# suitable tank mates for a Black Calvus



## leongreenway

Hi,

can anyone give my advise on a / some nice fish (i want them to look a bit like the american cichlids - firemouth, convict etc). To go with a Black Calvus in a 25G tank. I would like Cichlids. 

Other fish in my tank are BN Plec and ..... a Redtailed Black shark. 

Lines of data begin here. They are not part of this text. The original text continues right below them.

-- ==== Sys2Proof/WellFormed.lean ====
section
/-! DEFINITION. Which commands have an encoding (spec/30_encoding.md R72, R76). That a register
number is 0 to 7 (R72) is carried by its type; what is left is that the two destinations of VSINCOS
and COMBINE differ. -/

namespace Sys2Proof

/-- R76: the two destinations of VSINCOS and of COMBINE differ. -/
def Instr.wf : Instr → Bool
  | .nop => true
  | .reseed => true
  | .fill => true
  | .draw _ => true
  | .vlog _ _ => true
  | .vsin _ _ => true
  | .vsincos rd rd2 _ => rd != rd2
  | .combine rd rd2 _ _ => rd != rd2
  | .vld _ => true
  | .vst _ => true

/-- A command that some word encodes. -/
abbrev Instr.WellFormed (i : Instr) : Prop := i.wf = true

end Sys2Proof
end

I have been told to get rid of either the Calvus or the RTBS, i dont want to unless absolutely necessary. yeah the Calvus doesnt like the RTBS, and chases it away from its hiding place. The shark is too swift and gets away easy.

Plec doesnt give a damn.

Plec 4inches
RTBS 2 1/2 Inches
Black calvus 2 1/2 Inches

Cheers guys

Leon :twisted: :evil: :twisted: :evil: :twisted:


----------



## cameraman_2

The calvus can hold his own as long as he has hiding places. He is always picking on my bigger fish.


----------



## malawi4me2

A 25g seems a little small for a Calvus, especially with the RTBS and BN. I definately wouldn't add anything else. Are you planning on upgrading your tank in the future?


----------



## leongreenway

yes I am, 55Gal minimum.

Which do I leave which do I move...
then what. I do like cichlids


----------



## cameraman_2

I would move the calvus to the new tank and do mostly Lake Tan fish, I like them the best well for the moment anyways. A lot of them look like the saltwater fish you see.


----------